Il delitto è di scena anche nell’ultima fatica di Glauco Mauri, regista ed interprete di “Delitto e Castigo”, adattamento teatrale del celebre romanzo di Dostoevskij che, non a caso, venne definito dallo stesso autore “resoconto psicologico di un delitto”. La versione teatrale elaborata da Mauri, che racconta la discesa negli abissi dell’uomo, è un racconto di sconvolgente attualità sull’insensatezza del delitto di Raskolnikov.
A chiudere la stagione di prosa un’altra, importante, rielaborazione teatrale: quella che Maurizio Scaparro ha fatto a partire dal “Don Chisciotte di Cervantes”, uno dei personaggi letterari più conosciuti al mondo. Con Don Chisciotte. “Frammenti di un discorso teatrale” Scaparro racconta l’itinerario del leggendario cavaliere, interpretato da Pino Micol, servendosi anche delle musiche di Eugenio Bennato e dei pupi siciliani della grande tradizione dei Cuticchio e dà vita ad un evento dalle tante anime artistiche.
Continua, infine, ad arricchire la stagione di prosa la rassegna “ContrAzioni. Nuovi percorsi scenici”.
Sono 8 gli spettacoli attraverso i quali il pubblico del Comunale potrà scoprire ed esplorare alcune delle linee e delle produzioni che caratterizzano la scena teatrale meno rappresentata dai circuiti commerciali.

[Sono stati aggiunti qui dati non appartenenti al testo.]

-- ==== Sys2Proof/Machine/FloatInstr.lean ====
section
/-! DEFINITION. Floating point and conversion: majors 0x07 and 0x33 to 0x37 (13_ref_float). -/
namespace Sys2Proof.Machine

/-! ## Operand forms -/

/-- An operation on patterns: rounding mode, d, a, b (R314). -/
abbrev FpOp := Fp.Mode → Nat → Nat → Nat → Fp.Res
/-- The mode that FCR.RM supplies (R190, R313). -/
def State.fpMode (s : State) (t : ThreadRef) : Fp.Mode := Fp.Mode.ofCode (rmOf (s.readFcr t))
/-- The flags of a result join FCR (R189). -/
def State.orFlags (s : State) (t : ThreadRef) (fl : Fp.Flags) : State := s.orFcr t fl.toNat
/-- D from d, a and b in registers (R314, R318); `late` for the SFU, whose results are variable-latency (R233). -/
def opFp32 (f : FmtR) (late : Bool) (g : FpOp) (s : State) : State :=
  runPure (fun s t =>
    let r := g (s.fpMode t) (s.readG t f.d.toNat).toNat (s.readG t f.a.toNat).toNat (s.readG t f.b.toNat).toNat
    let s := (s.useLast t (mark f.la [(f.a.toNat, 1)] ++ mark f.lb [(f.b.toNat, 1)])).orFlags t r.flags
    let v : Word := BitVec.ofNat 32 r.bits
    if late then s.result t f.d.toNat [v] else s.writeG t f.d.toNat v) s
/-- D from d, a and b in pairs. -/
def opFp64 (f : FmtR) (late : Bool) (g : FpOp) (s : State) : State :=
  runPure (fun s t =>
    let r := g (s.fpMode t) (s.readPair t f.d.toNat).toNat (s.readPair t f.a.toNat).toNat (s.readPair t f.b.toNat).toNat
    let s := (s.useLast t (mark f.la [(f.a.toNat, 2)] ++ mark f.lb [(f.b.toNat, 2)])).orFlags t r.flags
    let v : DWord := BitVec.ofNat 64 r.bits
    if late then s.result t f.d.toNat (wordsOf v) else s.writePair t f.d.toNat v) s
/-- An operation on both halves of a register, the flags combined by union (R316). -/
def halves (g : FpOp) : FpOp := fun m d a b =>
  let lo := g m (d % 65536) (a % 65536) (b % 65536)
  let hi := g m (d / 65536) (a / 65536) (b / 65536)
  { bits := lo.bits + 65536 * hi.bits, flags := lo.flags ||| hi.flags }

/-! ## Operations on patterns -/

/-- a + b (R314). -/
def fpAdd (F : Fp.Fmt) : FpOp := fun m _ a b => Fp.add F m (F.val a) (F.val b)
/-- a − b (R314). -/
def fpSub (F : Fp.Fmt) : FpOp := fun m _ a b => Fp.add F m (F.val a) (F.val b).neg
/-- a × b (R314). -/
def fpMul (F : Fp.Fmt) : FpOp := fun m _ a b => Fp.mul F m (F.val a) (F.val b)
/-- a × b + d with one rounding (R314). -/
def fpFma (F : Fp.Fmt) : FpOp := fun m d a b => Fp.fma F m (F.val a) (F.val b) (F.val d)
/-- minimumNumber (R315). -/
def fpMin (F : Fp.Fmt) : FpOp := fun _ _ a b => Fp.minMax F false a b
/-- maximumNumber (R315). -/
def fpMax (F : Fp.Fmt) : FpOp := fun _ _ a b => Fp.minMax F true a b
/-- The sign cleared; a NaN gives the canonical one (R315). -/
def fpAbs (F : Fp.Fmt) : FpOp := fun _ _ a _ =>
  { bits := if (F.val a).isNan then F.cnan else a % F.sign true, flags := 0 }
/-- The sign inverted; a NaN gives the canonical one (R315). -/
def fpNeg (F : Fp.Fmt) : FpOp := fun _ _ a _ =>
  { bits := if (F.val a).isNan then F.cnan else (a + F.sign true) % (2 * F.sign true), flags := 0 }
/-- Rounded to an integral value under a mode of the mnemonic (R315). -/
def fpRnd (F : Fp.Fmt) (m : Fp.Mode) : FpOp := fun _ _ a _ => Fp.rnd F m a
/-- The quotient (R318). -/
def fpDiv (F : Fp.Fmt) : FpOp := fun m _ a b => Fp.div F m (F.val a) (F.val b)
/-- The reciprocal (R318). -/
def fpRcp (F : Fp.Fmt) : FpOp := fun m _ a _ => Fp.div F m (.fin false 1 0) (F.val a)
/-- The square root (R318). -/
def fpSqrt (F : Fp.Fmt) : FpOp := fun m _ a _ => Fp.sqrt F m (F.val a)
/-- DOT4: four exact products and d, rounded once (R317). -/
def fpDot4 (F : Fp.Fmt) : FpOp := fun _ d a b =>
  Fp.dotStep F d ((List.range 4).map (fun i => (fld a (8 * i + 7) (8 * i), fld b (8 * i + 7) (8 * i))))

/-! ## Majors 0x33, 0x34 (R314, R315) -/

/-- FADD_F32: f32 add under FCR.RM (R314). -/
def execFaddF32 (f : FmtR) (s : State) : Answer := .next (opFp32 f false (fpAdd Fp.f32) s)

/-- FSUB_F32: f32 subtract (R314). -/
def execFsubF32 (f : FmtR) (s : State) : Answer := .next (opFp32 f false (fpSub Fp.f32) s)

/-- FMUL_F32: f32 multiply (R314). -/
def execFmulF32 (f : FmtR) (s : State) : Answer := .next (opFp32 f false (fpMul Fp.f32) s)

/-- FFMA_F32: f32 fused multiply-add into d (R314). -/
def execFfmaF32 (f : FmtR) (s : State) : Answer := .next (opFp32 f false (fpFma Fp.f32) s)

/-- FMIN_F32: f32 minimumNumber (R315). -/
def execFminF32 (f : FmtR) (s : State) : Answer := .next (opFp32 f false (fpMin Fp.f32) s)

/-- FMAX_F32: f32 maximumNumber (R315). -/
def execFmaxF32 (f : FmtR) (s : State) : Answer := .next (opFp32 f false (fpMax Fp.f32) s)

/-- FABS_F32: Clears the sign of an f32 (R315). -/
def execFabsF32 (f : FmtR) (s : State) : Answer := .next (opFp32 f false (fpAbs Fp.f32) s)

/-- FNEG_F32: Inverts the sign of an f32 (R315). -/
def execFnegF32 (f : FmtR) (s : State) : Answer := .next (opFp32 f false (fpNeg Fp.f32) s)

/-- FRND_F32_RN: Rounds an f32 to integral, nearest (R315). -/
def execFrndF32Rn (f : FmtR) (s : State) : Answer := .next (opFp32 f false (fpRnd Fp.f32 .rn) s)

/-- FRND_F32_RZ: Rounds an f32 to integral toward zero (R315). -/
def execFrndF32Rz (f : FmtR) (s : State) : Answer := .next (opFp32 f false (fpRnd Fp.f32 .rz) s)

/-- FRND_F32_RU: Rounds an f32 to integral upward (R315). -/
def execFrndF32Ru (f : FmtR) (s : State) : Answer := .next (opFp32 f false (fpRnd Fp.f32 .ru) s)

/-- FRND_F32_RD: Rounds an f32 to integral downward (R315). -/
def execFrndF32Rd (f : FmtR) (s : State) : Answer := .next (opFp32 f false (fpRnd Fp.f32 .rd) s)

/-- FADD_F64: f64 add on pairs (R314). -/
def execFaddF64 (f : FmtR) (s : State) : Answer := .next (opFp64 f false (fpAdd Fp.f64) s)

/-- FSUB_F64: f64 subtract (R314). -/
def execFsubF64 (f : FmtR) (s : State) : Answer := .next (opFp64 f false (fpSub Fp.f64) s)

/-- FMUL_F64: f64 multiply (R314). -/
def execFmulF64 (f : FmtR) (s : State) : Answer := .next (opFp64 f false (fpMul Fp.f64) s)

/-- FFMA_F64: f64 fused multiply-add (R314). -/
def execFfmaF64 (f : FmtR) (s : State) : Answer := .next (opFp64 f false (fpFma Fp.f64) s)

/-- FMIN_F64: f64 minimumNumber (R315). -/
def execFminF64 (f : FmtR) (s : State) : Answer := .next (opFp64 f false (fpMin Fp.f64) s)

/-- FMAX_F64: f64 maximumNumber (R315). -/
def execFmaxF64 (f : FmtR) (s : State) : Answer := .next (opFp64 f false (fpMax Fp.f64) s)

/-- FABS_F64: Clears the sign of an f64 (R315). -/
def execFabsF64 (f : FmtR) (s : State) : Answer := .next (opFp64 f false (fpAbs Fp.f64) s)

/-- FNEG_F64: Inverts the sign of an f64 (R315). -/
def execFnegF64 (f : FmtR) (s : State) : Answer := .next (opFp64 f false (fpNeg Fp.f64) s)

/-- FRND_F64_RN: Rounds an f64 to integral, nearest (R315). -/
def execFrndF64Rn (f : FmtR) (s : State) : Answer := .next (opFp64 f false (fpRnd Fp.f64 .rn) s)

/-- FRND_F64_RZ: Rounds an f64 toward zero (R315). -/
def execFrndF64Rz (f : FmtR) (s : State) : Answer := .next (opFp64 f false (fpRnd Fp.f64 .rz) s)

/-- FRND_F64_RU: Rounds an f64 upward (R315). -/
def execFrndF64Ru (f : FmtR) (s : State) : Answer := .next (opFp64 f false (fpRnd Fp.f64 .ru) s)

/-- FRND_F64_RD: Rounds an f64 downward (R315). -/
def execFrndF64Rd (f : FmtR) (s : State) : Answer := .next (opFp64 f false (fpRnd Fp.f64 .rd) s)

/-! ## Major 0x35 (R316, R317) -/

/-- HADD2_H: Packed binary16 add (R316). -/
def execHadd2H (f : FmtR) (s : State) : Answer := .next (opFp32 f false (halves (fpAdd Fp.h16)) s)

/-- HSUB2_H: Packed binary16 subtract (R316). -/
def execHsub2H (f : FmtR) (s : State) : Answer := .next (opFp32 f false (halves (fpSub Fp.h16)) s)

/-- HMUL2_H: Packed binary16 multiply (R316). -/
def execHmul2H (f : FmtR) (s : State) : Answer := .next (opFp32 f false (halves (fpMul Fp.h16)) s)

/-- HFMA2_H: Packed binary16 fused multiply-add (R316). -/
def execHfma2H (f : FmtR) (s : State) : Answer := .next (opFp32 f false (halves (fpFma Fp.h16)) s)

/-- HMIN2_H: Packed binary16 minimum (R316). -/
def execHmin2H (f : FmtR) (s : State) : Answer := .next (opFp32 f false (halves (fpMin Fp.h16)) s)

/-- HMAX2_H: Packed binary16 maximum (R316). -/
def execHmax2H (f : FmtR) (s : State) : Answer := .next (opFp32 f false (halves (fpMax Fp.h16)) s)

/-- HADD2_BF: Packed BF16 add (R316). -/
def execHadd2Bf (f : FmtR) (s : State) : Answer := .next (opFp32 f false (halves (fpAdd Fp.bf)) s)

/-- HSUB2_BF: Packed BF16 subtract (R316). -/
def execHsub2Bf (f : FmtR) (s : State) : Answer := .next (opFp32 f false (halves (fpSub Fp.bf)) s)

/-- HMUL2_BF: Packed BF16 multiply (R316). -/
def execHmul2Bf (f : FmtR) (s : State) : Answer := .next (opFp32 f false (halves (fpMul Fp.bf)) s)

/-- HFMA2_BF: Packed BF16 fused multiply-add (R316). -/
def execHfma2Bf (f : FmtR) (s : State) : Answer := .next (opFp32 f false (halves (fpFma Fp.bf)) s)

/-- HMIN2_BF: Packed BF16 minimum (R316). -/
def execHmin2Bf (f : FmtR) (s : State) : Answer := .next (opFp32 f false (halves (fpMin Fp.bf)) s)

/-- HMAX2_BF: Packed BF16 maximum (R316). -/
def execHmax2Bf (f : FmtR) (s : State) : Answer := .next (opFp32 f false (halves (fpMax Fp.bf)) s)

/-- DOT4_E4: Four exact E4 products added to f32 d with one RN rounding (R317). -/
def execDot4E4 (f : FmtR) (s : State) : Answer := .next (opFp32 f false (fpDot4 Fp.e4) s)

/-- DOT4_E5: Four exact E5 products added to f32 d (R317). -/
def execDot4E5 (f : FmtR) (s : State) : Answer := .next (opFp32 f false (fpDot4 Fp.e5) s)

/-! ## Major 0x36 (R318-R320) -/

/-- FRCP_F32: Correctly rounded f32 reciprocal (R318). -/
def execFrcpF32 (f : FmtR) (s : State) : Answer := .next (opFp32 f true (fpRcp Fp.f32) s)

/-- FRSQ_F32: Nearest f32 reciprocal square root (R318). -/
def execFrsqF32 (f : FmtR) (s : State) : Answer :=
  .next (opFp32 f true (fun _ _ a _ => Fp.rsqrt Fp.f32 (Fp.f32.val a)) s)

/-- FSQRT_F32: Correctly rounded f32 square root (R318). -/
def execFsqrtF32 (f : FmtR) (s : State) : Answer := .next (opFp32 f true (fpSqrt Fp.f32) s)

/-- FEXP2_F32: Nearest 2^a (R318). -/
def execFexp2F32 (f : FmtR) (s : State) : Answer := .next (opFp32 f true (fun _ _ a _ => Fp.exp2 (Fp.f32.val a)) s)

/-- FLOG2_F32: Nearest log2 a (R318). -/
def execFlog2F32 (f : FmtR) (s : State) : Answer := .next (opFp32 f true (fun _ _ a _ => Fp.log2 (Fp.f32.val a)) s)

/-- FSIN_F32: Nearest sin 2πa (R318). -/
def execFsinF32 (f : FmtR) (s : State) : Answer := .next (opFp32 f true (fun _ _ a _ => Fp.sin a) s)

/-- FCOS_F32: Nearest cos 2πa (R318). -/
def execFcosF32 (f : FmtR) (s : State) : Answer := .next (opFp32 f true (fun _ _ a _ => Fp.cos a) s)

/-- FDIV_F32: Correctly rounded f32 division (R318). -/
def execFdivF32 (f : FmtR) (s : State) : Answer := .next (opFp32 f true (fpDiv Fp.f32) s)

/-- FSQRT_F64: Correctly rounded f64 square root (R318). -/
def execFsqrtF64 (f : FmtR) (s : State) : Answer := .next (opFp64 f true (fpSqrt Fp.f64) s)

/-- FDIV_F64: Correctly rounded f64 division (R318). -/
def execFdivF64 (f : FmtR) (s : State) : Answer := .next (opFp64 f true (fpDiv Fp.f64) s)

/-- FRCP_F64: Correctly rounded f64 reciprocal (R318). -/
def execFrcpF64 (f : FmtR) (s : State) : Answer := .next (opFp64 f true (fpRcp Fp.f64) s)

/-- A class to one register (R320). -/
def opClass (f : FmtR) (n : Nat) (g : State → ThreadRef → Nat) (s : State) : State :=
  runPure (fun s t =>
    let v : Word := BitVec.ofNat 32 (g s t)
    (s.useLast t (mark f.la [(f.a.toNat, n)])).result t f.d.toNat [v]) s

/-- FCLASS_F32: Classifies an f32 into a one-hot word (R320). -/
def execFclassF32 (f : FmtR) (s : State) : Answer :=
  .next (opClass f 1 (fun s t => Fp.classify Fp.f32 (s.readG t f.a.toNat).toNat) s)

/-- FCLASS_F64: Classifies an f64 (R320). -/
def execFclassF64 (f : FmtR) (s : State) : Answer :=
  .next (opClass f 2 (fun s t => Fp.classify Fp.f64 (s.readPair t f.a.toNat).toNat) s)

/-! ## FCMP and CVT (R321-R323) -/

/-- The format that FCMP's TY names (R321). -/
def fcmpFmt (ty : Nat) : Fp.Fmt :=
  match ty with
  | 4 => Fp.f32
  | 5 => Fp.f64
  | 6 => Fp.h16
  | _ => Fp.bf
/-- FCMP's condition, and whether it raises NV (R321). -/
def fcmpHolds (F : Fp.Fmt) (cc a b : Nat) : Bool × Bool :=
  let x := F.val a
  let y := F.val b
  let un := x.isNan || y.isNan
  let sn := x.isSnan || y.isSnan
  let o := Fp.cmp x y
  let c := match cc with
    | 6 => un
    | 7 => !un
    | 1 => un || o != .eq
    | _ => !un && ccHolds cc (o == .lt) (o == .eq)
  (c, if 2 ≤ cc ∧ cc ≤ 5 then un else sn)

/-- FCMP: Compares two floating-point values into a flag (R321). -/
def execFcmp (f : FmtF) (s : State) : Answer :=
  let F := fcmpFmt f.ty.toNat
  let n := if f.ty = 5 then 2 else 1
  .next (runPure (fun s t =>
    let rd := fun (r : BitVec 6) => (if f.ty = 5 then (s.readPair t r.toNat).toNat else (s.readG t r.toNat).toNat) % 2 ^ F.width
    let v := fcmpHolds F f.cc.toNat (rd f.a) (rd f.b)
    let s := s.useLast t (mark f.la [(f.a.toNat, n)] ++ mark f.lb [(f.b.toNat, n)])
    (if v.2 then s.orFlags t Fp.NV else s).writeF t f.fd.toNat v.1) s)
/-- What CVT writes for a result of a type: bits above a narrow result are zero, or copies of its sign (R322). -/
def cvtWords (to_ : Fp.Ty) (bits : Nat) : List Word :=
  match to_ with
  | .int ⟨true, 8⟩ => [(BitVec.ofNat 8 bits).signExtend 32]
  | .int ⟨true, 16⟩ => [(BitVec.ofNat 16 bits).signExtend 32]
  | _ => if to_.width = 64 then wordsOf (BitVec.ofNat 64 bits) else [BitVec.ofNat 32 bits]
/-- The type of a code that has passed the TYPE check. -/
def tyOf (c : BitVec 4) : Fp.Ty := (Fp.Ty.ofCode c.toNat).getD (.int ⟨true, 32⟩)
/-- CVT: Converts between types under the word's rounding mode (R322, R323). -/
def execCvt (f : FmtC) (s : State) : Answer :=
  let to_ := tyOf f.to_
  let src := tyOf f.from_
  .next (runPure (fun s t =>
    let x := (if src.width = 64 then (s.readPair t f.a.toNat).toNat else (s.readG t f.a.toNat).toNat) % 2 ^ src.width
    let r := Fp.convert to_ src (Fp.Mode.ofCode f.rm.toNat) x
    let s := (s.useLast t (mark f.la [(f.a.toNat, tyRegs f.from_)])).orFlags t r.flags
    s.writeRun t f.d.toNat (cvtWords to_ r.bits)) s)

end Sys2Proof.Machine
end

A cominciare da “Fuoco!”, una produzione del CSS di Udine ideata e interpretata da Paolo Mazzarelli, che intrecciando due diverse opere (“Ouverture russa” di Müller e il poema Flauto di vertebre di Majakovskij) racconta l’orrore della guerra e la disperante poesia dell’amore, e “Come un cammello in una grondaia”, tratto dalle “Lettere di condannati a morte della resistenza europea” dalla bravissima Serena Sinigaglia, che ci ricorda il valore di parole quali “lotta”, “libertà”, “compagni”; proseguendo con “La nave fantasma”, sorta di tragico cabaret, interpretato da Renato Sarti e Bebo Storti, su una triste e purtroppo dimenticata vicenda del dicembre 1996, quando al largo delle coste siciliane un piccolo battello carico di migranti affondò provocando la morte di 283 persone, e con “Cronaca dell’errante e invincibile formica argentina”, travolgente monologo di Marcela Serli sulla storia più recente di un paese a noi “vicino” e sulla difficoltà, universale, di accettare e accogliere tutto ciò che è “altro” da noi; passando per la satira, politica e di costume, di Andrea Rivera (l’intervistatore al citofono del programma televisivo “Parla con me”), protagonista di uno spettacolo di teatro-canzone, “Prossime aperture”, che ricorda quello di Giorgio Gaber, e “Nel fango del dio pallone. La storia maledetta di Carlo Petrini, centravanti di serie A”, amara e lucida riflessione sul mondo, “sfiorito”, del calcio italiano a partire dalla storia personale di un calciatore dei tempi di Rivera (e Petrini sarà con noi, la sera dello spettacolo); fino ai toni surreali di “John e Joe”, spettacolo che vede protagonista il duo comico Olcese e Margiotta, qui alle prese con una storia costantemente in bilico fra la realtà e l’assurdo, e a quelli divertiti, ma sempre consapevoli, di Enrico Bertolino, che con “Lampi accecanti di ovvietà” ci aiuterà a riflettere, ridendo, sui luoghi comuni e le contraddizioni che assediano la nostra vita.
Gli abbonamenti sono in vendita, a partire da sabato 21 ottobre, presso la Biglietteria del Teatro (che, durante la campagna abbonamenti, ha sede presso la Galleria Comunale d’Arte Contemporanea di piazza Cavour ed è aperta dal lunedì al sabato, dalle 10 alle 12 e dalle 17 alle 20), mentre a Trieste presso il TicketPoint di Corso Italia. Ulteriori informazioni sul sito internet ”www.teatromonfalcone.it”.